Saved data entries
/-- The comparison of a fraction in (-2, 2): with the fraction written `2 cos θ`, the 2p-th multiple of π lies below `q θ` just when
`2 π p / q` lies below θ. -/
theorem belowTwoCos_iff {p q : ℕ} (hpq : 2 * p < q) {m : ℤ} {d : ℕ} (hd : 0 < d) (hm : m.natAbs < 2 * d) :
    belowTwoCos p q m d = true ↔ (m : ℝ) / d < 2 * Real.cos (2 * Real.pi * (p / q)) := by
  have hq : (0 : ℝ) < q := by exact_mod_cast Nat.zero_lt_of_lt hpq
  have hpq' : 2 * (p : ℝ) ≤ q := by exact_mod_cast hpq.le
  have hx : |(m : ℝ) / d / 2| < 1 := by
    have habs : |(m : ℝ)| < d * 2 := by
      rw [← Int.cast_abs, Int.abs_eq_natAbs, mul_comm]
      exact_mod_cast hm
    rwa [div_div, abs_div, abs_of_pos (show (0 : ℝ) < d * 2 by positivity), div_lt_one (by positivity)]
  obtain ⟨hlo, hhi⟩ := abs_lt.mp hx
  have hcos : (m : ℝ) / d = 2 * Real.cos (Real.arccos ((m : ℝ) / d / 2)) := by
    rw [Real.cos_arccos hlo.le hhi.le]
    ring
  have hθ : 0 < Real.arccos ((m : ℝ) / d / 2) := Real.arccos_pos.mpr hhi
  have hπ : Real.arccos ((m : ℝ) / d / 2) < Real.pi := Real.arccos_lt_pi.mpr hlo
  generalize Real.arccos ((m : ℝ) / d / 2) = θ at hcos hθ hπ
  have hreduced := intCast_div_gcd m hd
  rw [hcos] at hreduced ⊢
  rw [belowTwoCos, decide_eq_true_iff, le_signChanges_iff (Nat.div_gcd_pos_of_pos_right _ hd) hθ hπ hreduced
    (Nat.zero_lt_of_lt hpq), mul_lt_mul_iff_right₀ two_pos, Real.strictAntiOn_cos.lt_iff_gt ⟨hθ.le, hπ.le⟩]
  · rw [mul_div_assoc', div_lt_iff₀ hq, Nat.cast_mul, Nat.cast_two, mul_comm θ, mul_right_comm]
  · constructor
    · positivity
    · rw [mul_div_assoc', div_le_iff₀ hq]
      nlinarith [Real.pi_pos]

/-! Keys. -/

/-- Any magnitude's bits are a spacing exponent and a significand as `roundMag` writes them, with room for the next significand. -/
theorem exists_fields (b : ℕ) : ∃ k q : ℕ, b = k * 2 ^ 23 + q ∧ q < 2 ^ 24 ∧ (k = 0 ∨ 2 ^ 23 ≤ q) := by
  rcases Nat.lt_or_ge b (2 ^ 23) with h | h
  · exact ⟨0, b, by omega, by omega, .inl rfl⟩
  · exact ⟨b / 2 ^ 23 - 1, b % 2 ^ 23 + 2 ^ 23, by omega, by omega, .inr (by omega)⟩

/-- The next bits are the next magnitude. -/
theorem mag_withSign_lt_succ (s t : Bool) {b : ℕ} (hb : b + 1 < infBits) : mag (withSign s b) < mag (withSign t (b + 1)) := by
  obtain ⟨k, q, rfl, hq, hk⟩ := exists_fields b
  rw [Nat.add_assoc] at hb ⊢
  rw [mag_withSign s (by omega) hq.le hk, mag_withSign t hb hq (by omega)]
  exact Nat.mul_lt_mul_of_pos_right (Nat.lt_succ_self q) (Nat.two_pow_pos k)

theorem mag_withSign_lt (s t : Bool) {b c : ℕ} (h : b < c) (hc : c < infBits) : mag (withSign s b) < mag (withSign t c) := by
  induction c, h using Nat.le_induction generalizing t with
  | base => exact mag_withSign_lt_succ s t hc
  | succ c _ ih => exact (ih t (by omega)).trans (mag_withSign_lt_succ t t hc)

theorem mag_withSign_zero (s : Bool) : mag (withSign s 0) = 0 := by cases s <;> decide

theorem scaled_ofKey (k : ℤ) : scaled (ofKey k) = signed (decide (k < 0)) (mag (ofKey k)) := by
  rw [scaled_eq_signed, ofKey, sign_withSign]

/-- The keys are in the order of their values. -/
theorem scaled_ofKey_lt {j k : ℤ} (h : j < k) (hj : -infBits < j) (hk : k < infBits) :
    scaled (ofKey j) < scaled (ofKey k) := by
  rw [scaled_ofKey, scaled_ofKey, ofKey, ofKey]
  rcases lt_or_ge k 0 with hk0 | hk0
  · have := mag_withSign_lt (decide (k < 0)) (decide (j < 0)) (b := k.natAbs) (c := j.natAbs) (by omega) (by omega)
    simp only [decide_eq_true hk0, decide_eq_true (h.trans hk0), signed_true] at this ⊢
    omega
  rw [decide_eq_false (not_lt.mpr hk0), signed_false]
  rcases lt_or_ge j 0 with hj0 | hj0
  · have := mag_withSign_lt false true (b := 0) (c := j.natAbs) (by omega) (by omega)
    rw [mag_withSign_zero] at this
    rw [decide_eq_true hj0, signed_true]
    omega
  · have := mag_withSign_lt false false (b := j.natAbs) (c := k.natAbs) (by omega) (by omega)
    rw [decide_eq_false (not_lt.mpr hj0), signed_false]
    omega

theorem scaled_ofKey_le {j k : ℤ} (h : j ≤ k) (hj : -infBits < j) (hk : k < infBits) :
    scaled (ofKey j) ≤ scaled (ofKey k) := by
  rcases h.lt_or_eq with h | rfl
  · exact (scaled_ofKey_lt h hj hk).le
  · exact le_rfl

/-- Every finite value has the number of some key: -0.0 that of the key of +0.0. -/
theorem exists_key {w : F32} (hw : isFinite w = true) : ∃ k : ℤ, k.natAbs < infBits ∧ scaled w = scaled (ofKey k) := by
  have hexpo := expo_eq w
  have hfrac := frac_eq w
  have hbits : w.toNat % 2 ^ 31 < infBits := by
    rw [isFinite, bne_iff_ne] at hw
    rw [infBits]
    omega
  have hmag (s : Bool) : mag (withSign s (w.toNat % 2 ^ 31)) = mag w := by
    have he : expo (withSign s (w.toNat % 2 ^ 31)) = expo w := by rw [expo_withSign s hbits]; omega
    have hf : frac (withSign s (w.toNat % 2 ^ 31)) = frac w := by rw [frac_withSign s hbits]; omega
    rw [mag, mag, he, hf]
  refine ⟨signed (sign w) (w.toNat % 2 ^ 31 : ℕ), by rwa [natAbs_signed], ?_⟩
  rw [scaled_ofKey, ofKey, natAbs_signed, Int.natAbs_natCast, hmag, scaled_eq_signed]
  cases sign w with
  | false => rw [signed_false, signed_false, decide_eq_false (by omega), signed_false]
  | true =>
    rw [signed_true, signed_true]
    rcases Nat.eq_zero_or_pos (w.toNat % 2 ^ 31) with h0 | h0
    · rw [← hmag false, h0, mag_withSign_zero]
      rfl
    · rw [decide_eq_true (by omega), signed_true]

/-! The search. -/

/-- The search ends between two keys of which the target rounds up to the lower but not to the upper, or at an end of its range. -/
theorem searchKey_boundary (p q n : ℕ) {lo hi : ℤ} (h : lo < hi) (hn : hi - lo ≤ 2 ^ n) :
    (searchKey p q n lo hi = lo ∨ roundsUpTo p q (searchKey p q n lo hi) = true) ∧
      (searchKey p q n lo hi + 1 = hi ∨ roundsUpTo p q (searchKey p q n lo hi + 1) = false) := by
  induction n generalizing lo hi with
  | zero => exact ⟨.inl rfl, .inl (by simp only [searchKey]; omega)⟩
  | succ n ih =>
    rw [pow_succ] at hn
    simp only [searchKey]
    split
    · exact ⟨.inl rfl, .inl (by omega)⟩
    split
    · rename_i hmid
      obtain ⟨hlow, hup⟩ := ih (lo := (lo + hi) / 2) (hi := hi) (by omega) (by omega)
      exact ⟨.inr (hlow.elim (fun heq => heq.symm ▸ hmid) id), hup⟩
    · rename_i hmid
      obtain ⟨hlow, hup⟩ := ih (lo := lo) (hi := (lo + hi) / 2) (by omega) (by omega)
      exact ⟨hlow, .inr (hup.elim (fun heq => heq.symm ▸ Bool.eq_false_iff.mpr hmid) id)⟩

/-! The nearest key. -/

theorem realOf_ofKey_le {j k : ℤ} (h : j ≤ k) (hj : -infBits < j) (hk : k < infBits) :
    realOf (ofKey j) ≤ realOf (ofKey k) := by
  rw [realOf, realOf]
  exact div_le_div_of_nonneg_right (by exact_mod_cast scaled_ofKey_le h hj hk) (by positivity)

theorem scaled_ofKey_keyTwo : scaled (ofKey keyTwo) = 2 ^ 150 ∧ scaled (ofKey (-keyTwo)) = -2 ^ 150 := by decide

theorem realOf_ofKey_keyTwo : realOf (ofKey keyTwo) = 2 ∧ realOf (ofKey (-keyTwo)) = -2 := by
  rw [realOf, realOf, scaled_ofKey_keyTwo.1, scaled_ofKey_keyTwo.2]
  constructor <;> norm_num

/-- The test of the search compares the midpoint of two neighbouring values in [-2, 2] with the target. -/
theorem roundsUpTo_iff {p q : ℕ} (hpq : 2 * p < q) {k : ℤ} (hlo : -keyTwo < k) (hhi : k ≤ keyTwo) :
    roundsUpTo p q k = true ↔
      realOf (ofKey (k - 1)) + realOf (ofKey k) < 2 * (2 * Real.cos (2 * Real.pi * (p / q))) := by
  have hinf : keyTwo < infBits := by decide
  have hbound : (scaled (ofKey (k - 1)) + scaled (ofKey k)).natAbs < 2 * 2 ^ 150 := by
    have h1 := scaled_ofKey_le (j := -keyTwo) (k := k - 1) (by omega) (by omega) (by omega)
    have h2 := scaled_ofKey_lt (j := k - 1) (k := k) (by omega) (by omega) (by omega)
    have h3 := scaled_ofKey_le (j := k) (k := keyTwo) hhi (by omega) hinf
    rw [scaled_ofKey_keyTwo.2] at h1
    rw [scaled_ofKey_keyTwo.1] at h3
    omega
  rw [roundsUpTo, show F32.one <<< 1 = 2 ^ 150 by decide, belowTwoCos_iff hpq (by positivity) hbound, realOf, realOf]
  push_cast
  constructor <;> intro h <;> linarith

/-- The value of a key is nearest to a number that no midpoint with another key's value separates from it. -/
theorem nearest_of_midpoints {X : ℝ} {k : ℤ}
    (hlo : ∀ j : ℤ, -infBits < j → j < k → realOf (ofKey j) ≤ realOf (ofKey k) ∧ realOf (ofKey j) + realOf (ofKey k) ≤ 2 * X)
    (hhi : ∀ j : ℤ, k < j → j < infBits → realOf (ofKey k) ≤ realOf (ofKey j) ∧ 2 * X ≤ realOf (ofKey k) + realOf (ofKey j))
    {w : F32} (hw : isFinite w = true) : |realOf (ofKey k) - X| ≤ |realOf w - X| := by
  obtain ⟨j, hj, hwj⟩ := exists_key hw
  rw [show realOf w = realOf (ofKey j) by rw [realOf, hwj, realOf]]
  rcases lt_trichotomy j k with h | rfl | h
  · obtain ⟨hle, hmid⟩ := hlo j (by omega) h
    rw [abs_sub_comm (realOf (ofKey j)), abs_le]
    constructor <;> linarith [le_abs_self (X - realOf (ofKey j))]
  · exact le_rfl
  · obtain ⟨hle, hmid⟩ := hhi j h (by omega)
    rw [abs_le]
    constructor <;> linarith [le_abs_self (realOf (ofKey j) - X)]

Exercise requirements
Your response should be each line that includes the word "induction", copied from the records.

Completed exercise
  induction c, h using Nat.le_induction generalizing t with
  induction n generalizing lo hi with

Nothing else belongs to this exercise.